I’ve been cooking with miso fairly compulsively lately, and not just because it’s delicious. It’s also an extremely useful food. Here is a brief list of some of the benefits of fermented miso*:
- May reduce the risk of coronary heart disease
- Lowers LDL cholesterol
- It's probiotic-- meaning it helps to improve intestinal health
- Helps reduce menstrual crams (I KNOW!)
- Is high in anti-oxidants, and is often called the "anti-aging" food
What’s not to love?? In addition to all of its benefits, it’s also a really easy food to keep around. I just keep it in a ziplock container in my freezer and toss it into salad dressings, marinades, or soups when the mood strikes me. YUM.
Miso Marinade:
¼ cup white miso
½ cup water
1 inch ginger root, minced (I just use my microplane)

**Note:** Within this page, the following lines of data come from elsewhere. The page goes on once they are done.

-- ==== Sys2Proof/Machine/Rings.lean ====
section
/-! DEFINITION. Submission rings: doorbells, entries and their rejections, INVOKE, SOPEN, SCLOSE, SUPDATE,
FENCE and NOP, and the host's writes of MSI-X and SR-IOV state (R286, R300, R303 to R307, R311, R403,
R404, R410, R417, R418). -/

namespace Sys2Proof.Machine

/-! ### Rings -/

/-- Ring n. -/
def State.ring (s : State) (n : Nat) : Ring := s.sched.rings.getD n ⟨0, 4, 0, 0, 0, false⟩

/-- Change ring n. -/
def State.modRing (s : State) (n : Nat) (f : Ring → Ring) : State :=
  { s with sched := { s.sched with rings := s.sched.rings.set n (f (s.ring n)) } }

/-- SQ_DOORBELL: TAIL takes the value written, unless the ring would overflow (R303, R404). -/
def State.sqDoorbell (s : State) (n : Nat) (tail : BitVec 32) : State :=
  s.modRing n fun r => if (tail - r.head).toNat ≤ 2 ^ r.log2n.toNat then { r with tail := tail } else { r with err := true, code := 7 }

/-- SQSTAT_WRITE: a 1 in bit 0 clears ERR. -/
def State.sqstatWrite (s : State) (n : Nat) (x : Word) : State :=
  s.modRing n fun r => if bit x 0 then { r with err := false } else r

/-- The read of the entry at a ring's head; it waits while the ring has none. -/
def State.headRead (s : State) (n : Nat) : EngAns (List Word) :=
  let r := s.ring n
  if r.head = r.tail then .wait else s.readDws (fld r.base 0 48 + 64 * (r.head.toNat % 2 ^ r.log2n.toNat)) 8

/-- The entry at a ring's head, when there is one and it can be read (log 53). -/
def State.headEntry (s : State) (n : Nat) : Option (State × List Word) :=
  match s.headRead n with
  | .ok s e => some (s, e)
  | _ => none

/-- OPC of an entry. -/
def entryOpc (e : List Word) : Nat := fld (e.getD 0 0) 56 8

/-- TAG of an entry. -/
def entryTag (e : List Word) : BitVec 32 := (e.getD 0 0).setWidth 32

/-- Operand bits that an opcode defines, DW2 to DW7 (R304). -/
def operandMasks (opc : Nat) : List Word :=
  match opc with
  | 1 => [lowMask 7, lowMask 48, lowMask 64, 0, 0, 0]
  | 2 => [lowMask 10, lowMask 48, 0, 0, 0, 0]
  | 3 => [lowMask 10, 0, 0, 0, 0, 0]
  | 4 => [lowMask 25, lowMask 16, 0, 0, 0, 0]
  | _ => [0, 0, 0, 0, 0, 0]

/-- A bit that is defined as zero is set, or SIGADDR is not aligned (R304). -/
def entryStray (e : List Word) : Bool :=
  let masks : List Word := [0xFFFFF000FFFFFFFF, 0x0000FFFFFFFFFFF8] ++ operandMasks (entryOpc e)
  (e.zip masks).any fun (x, m) => x &&& ~~~m != 0

/-- Whether an MSIV of region n lies where R311 wants it. -/
def State.msivOk (s : State) (n v : Nat) : Bool := decide (n = 0) || decide (s.sched.numVfs < n) || decide (v / 256 = n)

/-- HEAD advances past an entry. -/
def State.advanceHead (s : State) (n : Nat) : State := s.modRing n fun r => { r with head := r.head + 1 }

/-- A rejected entry (R404). -/
def State.rejectEntry (s : State) (n : Nat) (e : List Word) (code : Nat) : Option State :=
  let s := (s.advanceHead n).modRing n fun r => { r with err := true, code := BitVec.ofNat 8 code }
  (s.logFailure n 1 code none (entryTag e) 0).entryDone n e

/-- The checks that stand before every opcode's own: the firmware core, the opcode, zero bits, MSIV. -/
def State.entryCode (s : State) (n : Nat) (e : List Word) : Nat :=
  if s.dev.fwhalt then 8
  else if 5 < entryOpc e then 1
  else if entryStray e then 2
  else if s.msivOk n (fld (e.getD 0 0) 44 11) = false then 6
  else 0

/-- A command that does not complete at once is kept (R304). -/
def State.addCmd (s : State) (n : Nat) (e : List Word) (fence : Bool) : State × Nat :=
  let id := s.sched.nextCmd
  ({ s with sched := { s.sched with cmds := s.sched.cmds ++ [⟨id, n, e, fence⟩], nextCmd := id + 1 } }, id)

/-! ### The commands -/

/-- FENCE and NOP have no effect of their own. -/
def State.takeFence (s : State) (n : Nat) (e : List Word) : Option State :=
  let r := (s.advanceHead n).addCmd n e true
  State.finishFences n r.1.sched.cmds.length r.1

/-- INVOKE (R285, R304, R305): an instance, or a code; no answer while a home holds a read of its checks. -/
def State.takeInvoke (s : State) (n : Nat) (e : List Word) : Option State :=
  let slot := fld (e.getD 2 0) 0 4
  let i := fld (e.getD 2 0) 4 3
  let nodes := (s.resident slot (fld (e.getD 3 0) 0 48)).bind fun s x =>
    if slotTemplates x.1 ≤ i then .fails s else (s.buildNodes x.1 i).bind fun s ns => .ok s (x.2, ns)
  match nodes with
  | .wait => none
  | .fault s _ _ => s.rejectEntry n e 4
  | .ok s (bufs, ns) =>
    let (s, id) := (s.advanceHead n).addCmd n e false
    some (s.addGraph
      { id := s.sched.nextGraph, stream := none, fnum := 0, region := n, slot := slot, rung := i, steps := 0,
        deadline := e.getD 4 0, cmd := some id, bufs := bufs, adid := 0, aden := false, floored := false, adapted := false, fwd := 0, erem := 0,
        nodes := settleAll ns s.now })

/-- The bits of a SOPEN image that the RW fields take (R286). -/
def streamMasks : List Word :=
  [lowMask 64, lowMask 64, lowMask 40, 0xFFFF00FFFFFFFFFF, lowMask 48, lowMask 48, lowMask 16, lowMask 60, lowMask 64, lowMask 64,
    lowMask 8, 0, 0, 0, 0, 0]

/-- The RW fields of an image, with the region forced and the RO fields at their first values (R286,
R304). -/
def openEntry (im : List Word) (region fclu : Nat) : List Word :=
  let d0 := im.getD 0 0
  [at' 62 1 ||| at' 59 region ||| at' 55 (fld d0 55 4) ||| at' 49 (fld d0 49 3) ||| at' 45 fclu ||| at' 32 (fld d0 32 13),
    im.getD 1 0, im.getD 2 0, im.getD 3 0, im.getD 4 0, im.getD 5 0, im.getD 6 0, im.getD 7 0] ++ List.replicate 8 0

/-- A buffer holds n bytes at a VA of its window (R285, R286). -/
def inBuffer (b : Nat) (r : Word × Word) (va n : Nat) : Bool :=
  let w := 0x800000000000 + b * 0x10000000000
  decide (w ≤ va) && decide (va + n ≤ w + r.2.toNat)

/-- The structures at the heads of a stream's buffers are well formed (R130, R255, R256, R286, R288). -/
def structuresOk (frb bsb csb kvb : List Word) (im6 : Word) (bufs : List (Word × Word)) : Bool :=
  let buf (i : Nat) : Word × Word := bufs.getD i (0, 0)
  let nslot := fld (frb.getD 0 0) 0 16
  let frame := decide (2 ≤ nslot) && decide (nslot ≤ 1024) && decide (fld (frb.getD 1 0) 0 16 < nslot) && fld (frb.getD 0 0) 48 16 == 0 &&
    fld (frb.getD 1 0) 16 48 == 0 && frb.getD 2 0 == 0 && frb.getD 3 0 == 0
  let size := (bsb.getD 1 0).toNat
  let base := fld (bsb.getD 0 0) 0 48
  let bs := fld (bsb.getD 0 0) 48 16 == 0 && base % 4096 == 0 && size % 4096 == 0 && decide (65536 ≤ size) && inBuffer (fld im6 8 4) (buf (fld im6 8 4)) base size
  let sess := dwBytes' csb
  let cs := !sessBad sess && inBuffer (fld im6 4 4) (buf (fld im6 4 4)) (sessRef sess) (sessRefBytes sess)
  let d := kvb.getD 0 0
  let depth := fld d 52 6
  let kv := decide (1 ≤ depth) && decide (depth ≤ 32) && fld d 58 6 == 0 && fld d 48 4 == 0
  frame && bs && cs && kv
where
  /-- Doublewords as bytes. -/
  dwBytes' (ws : List Word) : List Byte := ws.flatMap fun w => natBytes 8 w.toNat

/-- The structure checks of SOPEN; one that cannot be read fails (log 53), and a buffer record beyond the limits of R285
fails with them, for code 5 (log 130). -/
def State.checkStructures (s : State) (im : List Word) (r : List Word) : EngAns Unit :=
  let d6 := im.getD 6 0
  let nbuf := slotBufs r
  let ids := [fld d6 12 4, fld d6 8 4, fld d6 4 4, fld d6 0 4]
  if ids.any fun i => decide (nbuf ≤ i) then .fails s
  else
    (s.bufRecs (fld (im.getD 5 0) 0 48) nbuf).bind fun s bufs =>
      if bufs.all bufOk = false then .fails s
      else
        let ia (i : Nat) : Nat := fld (bufs.getD (fld d6 i 4) (0, 0)).1 0 48
        (s.readDws (ia 12) 4).bind fun s frb =>
        (s.readDws (ia 8) 4).bind fun s bsb =>
        (s.readDws (ia 4) 8).bind fun s csb =>
        (s.readDws (ia 0) 2).bind fun s kvb => if structuresOk frb bsb csb kvb d6 bufs then .ok s () else .fails s

/-- The rung records of a ladder are in range. -/
def State.checkLadder (s : State) (ladder n : Nat) : EngAns Unit :=
  (List.range n).foldl (fun acc i => acc.bind fun s _ => (s.rung? ladder i).bind fun s r => if rungOk r then .ok s () else .fails s) (.ok s ())

/-- FCOR of every FINAL node of a slot's templates. -/
def State.finalCors (s : State) (r : List Word) : EngAns (List Nat) :=
  (List.range (slotTemplates r)).foldl (fun acc i =>
    acc.bind fun s cs =>
      (s.templateNodes r i).bind fun s ns =>
        .ok s (cs ++ (ns.filter fun n => bit (n.getD 0 0) 59).map fun n => fld (n.getD 0 0) 32 3)) (.ok s [])

/-- Open streams that a cluster finishes: each counts until it is CLOSED (log 131). -/
def State.streamsOf (s : State) (c : Nat) : Nat := (s.sched.streams.filter fun t => t.state != 0 && t.fclu == c).length

/-- A cluster that may finish a stream whose FINAL nodes run on these cores (R19, R300, R417). -/
def State.mayFinish (s : State) (cors : List Nat) (c : Nat) : Bool :=
  !(c == 0 && cors.contains 0) && !(s.dev.coreret.getD (8 * c + 7) false) && !(s.cluster c).codecRet &&
    !(cors.any fun x => s.dev.coreret.getD (8 * c + x) false)

/-- FCLU: the cluster with the fewest streams, the lower index on a tie (R300). -/
def State.pickFclu (s : State) (cors : List Nat) : Option Nat :=
  ((List.range 16).filter (s.mayFinish cors)).foldl (fun acc c =>
    match acc with
    | some b => if s.streamsOf c < s.streamsOf b then some c else some b
    | none => some c) none

/-- Fields of a SOPEN image in their stated ranges (R286). ADID counts when ADEN is 1 (log 53). -/
def imageFieldsOk (im r : List Word) : Bool :=
  let d0 := im.getD 0 0
  let per := fld (im.getD 2 0) 0 40
  let doff := fld (im.getD 3 0) 0 40
  decide (fld d0 49 3 < slotTemplates r) && (!bit d0 32 || decide (fld d0 33 12 < fld (r.getD 3 0) 32 13)) && decide (8333333 ≤ per) &&
    decide (per ≤ 10000000000) && decide (1 ≤ doff) && decide (doff ≤ 4 * per)

/-- FCLU of a stream whose image names a slot record, its structures in order (R286, R300). -/
def State.openCluster (s : State) (im r : List Word) : EngAns Nat :=
  if imageFieldsOk im r = false then .fails s
  else
    (s.checkLadder (fld (im.getD 4 0) 0 48) (fld (im.getD 0 0) 49 3 + 1)).bind fun s _ =>
    (s.checkStructures im r).bind fun s _ =>
    (s.finalCors r).bind fun s cors =>
      match s.pickFclu cors with
      | some c => .ok s c
      | none => .fails s

/-- The code with which a SOPEN is rejected, or FCLU; none while a home holds a read of its checks. -/
def State.checkOpen (s : State) (n : Nat) (im : List Word) : Option (State × (Nat ⊕ Nat)) :=
  if (im.zip streamMasks).any fun (x, m) => x &&& ~~~m != 0 then some (s, .inl 2)
  else if s.msivOk n (fld (im.getD 7 0) 48 11) = false then some (s, .inl 6)
  else
    match s.slotRec (fld (im.getD 0 0) 55 4) with
    | .wait => none
    | .fault s _ _ => some (s, .inl 4)
    | .ok s r =>
      if slotState r ≠ 2 then some (s, .inl 4)
      else
        match s.openCluster im r with
        | .wait => none
        | .fault s _ _ => some (s, .inl 5)
        | .ok s c => some (s, .inr c)

/-- SOPEN (R286, R300, R304). -/
def State.takeSopen (s : State) (n : Nat) (e : List Word) : Option State :=
  let i := fld (e.getD 2 0) 0 10
  if (s.stream i).state ≠ 0 then s.rejectEntry n e 3
  else
    match s.readDws (fld (e.getD 3 0) 0 48) 16 with
    | .wait => none
    | .fault s _ _ => s.rejectEntry n e 5
    | .ok s im =>
      match s.checkOpen n im with
      | none => none
      | some (s, .inl code) => s.rejectEntry n e code
      | some (s, .inr c) => ((s.advanceHead n).putStream i ⟨openEntry im n c, none, false⟩).entryDone n e

/-- SCLOSE (R294, R304). -/
def State.takeSclose (s : State) (n : Nat) (e : List Word) : Option State :=
  let i := fld (e.getD 2 0) 0 10
  let t := s.stream i
  if t.state ≠ 1 then s.rejectEntry n e 3
  else
    let (s, id) := (s.advanceHead n).addCmd n e false
    (s.putStream i ({ t with closer := some id }.put 0 62 2 2)).closeStream i

/-- SUPDATE (R294, R304). -/
def State.takeSupdate (s : State) (n : Nat) (e : List Word) : Option State :=
  let d := e.getD 2 0
  let i := fld d 0 10
  let t := s.stream i
  if t.state ≠ 1 then s.rejectEntry n e 3
  else
    let t := if bit d 23 then (t.put 0 33 12 (fld d 10 12)).put 0 32 1 (fld d 22 1) else t
    let t := if bit d 24 then t.put 3 48 16 (fld (e.getD 3 0) 0 16) else t
    ((s.advanceHead n).putStream i t).entryDone n e

/-- The entry at the head of ring n is taken when its opcode is one of a kind; no answer when there is
none such, or while a home holds an access of it. -/
def State.takeEntry? (s : State) (n : Nat) (kind : Nat → Bool) (act : State → List Word → Option State) : Option State :=
  (s.headEntry n).bind fun (s, e) =>
    if kind (entryOpc e) = false then none
    else
      let c := s.entryCode n e
      if c ≠ 0 then s.rejectEntry n e c else act s e

/-- A read of the entry at a ring's head that its home has refused: the entry stays, and the home's count of the read
stands (R114, log 53). -/
def State.headRefused (s : State) (n : Nat) : Option State :=
  match s.headRead n with
  | .fault t _ _ => some t
  | _ => none

/-- The entry at the head of ring n is taken, or nothing happens but what a refused read leaves. -/
def State.takeEntry (s : State) (n : Nat) (kind : Nat → Bool) (act : State → List Word → Option State) : State :=
  (s.takeEntry? n kind act).getD ((s.headRefused n).getD s)

/-- SQ_NOP, and the entries with a reserved opcode, which are rejected (R403). -/
def State.sqNop (s : State) (n : Nat) : State :=
  s.takeEntry n (fun o => o == 0 || decide (5 < o)) fun s e => (s.advanceHead n).entryDone n e

/-- SQ_INVOKE. -/
def State.sqInvoke (s : State) (n : Nat) : State := s.takeEntry n (· == 1) fun s e => s.takeInvoke n e

/-- SQ_SOPEN. -/
def State.sqSopen (s : State) (n : Nat) : State := s.takeEntry n (· == 2) fun s e => s.takeSopen n e

/-- SQ_SCLOSE. -/
def State.sqSclose (s : State) (n : Nat) : State := s.takeEntry n (· == 3) fun s e => s.takeSclose n e

/-- SQ_SUPDATE. -/
def State.sqSupdate (s : State) (n : Nat) : State := s.takeEntry n (· == 4) fun s e => s.takeSupdate n e

/-- SQ_FENCE. -/
def State.sqFence (s : State) (n : Nat) : State := s.takeEntry n (· == 5) fun s e => s.takeFence n e

/-! ### MSI-X and SR-IOV (R307, R311, R410) -/

/-- Whether TIME has passed since a vector's oldest pending completion. -/
def State.coalesceDue (s : State) (v : Nat) : Bool :=
  let x := s.vector v
  decide (0 < x.pending) && decide (x.oldest.toNat + 1000 * x.time.toNat ≤ s.now.toNat)

/-- MSIX_COALESCE_TIMEOUT. -/
def State.msixTimeout (s : State) (v : Nat) : State := if s.coalesceDue v then s.sendMsix v else s

/-- MSIX_COALESCE_WRITE: COUNT of 0 is taken as 1 (log 53), TIME over 1,000 as 1,000. -/
def State.msixCoalesce (s : State) (v : Nat) (x : Word) : State :=
  let n := fld x 16 8
  let s := s.modVector v fun y => { y with count := BitVec.ofNat 8 (max 1 n), time := BitVec.ofNat 10 (min 1000 (fld x 0 10)) }
  if (s.vector v).full || s.coalesceDue v then s.sendMsix v else s

/-- A table entry is unmasked: a message that waits on its pending bit is sent, if its function's MSI-X is enabled. -/
def State.unmaskEntry (s : State) (fn i : Nat) : State :=
  let send := (s.entry fn i).pba && s.sched.msixEn.getD fn false
  let s := s.modEntry fn i fun x => { x with masked := false, pba := x.pba && !send }
  if send then s.sendEntry fn i else s

/-- MSIX_VECTOR_UNMASK: the entry that delivers a vector is unmasked and its function's MSI-X enabled; a held message is
sent. -/
def State.msixUnmask (s : State) (v : Nat) : State :=
  let e := s.msixEntry v
  ({ s with sched := { s.sched with msixEn := s.sched.msixEn.set e.1 true } } : State).unmaskEntry e.1 e.2

/-- SRIOV_NUMVFS_WRITE: at most seven VFs (R311; log 118). -/
def State.sriovWrite (s : State) (m : Nat) : State := { s with sched := { s.sched with numVfs := min 7 m } }

end Sys2Proof.Machine
end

3 garlic cloves, minced (again, microplane to the rescue)
Chopped shallots if you’ve got them
I’ve used this on chicken, shrimp, calamari, and scallops—but I’m guessing it would also be awesome on tofu or pork. You can sauté , bake, or even grill. It’s AMAZING.
*While naturally fermented soy is extremely beneficial, unfermented soy, or chemically-fermented soy is another story. Make sure to read the label!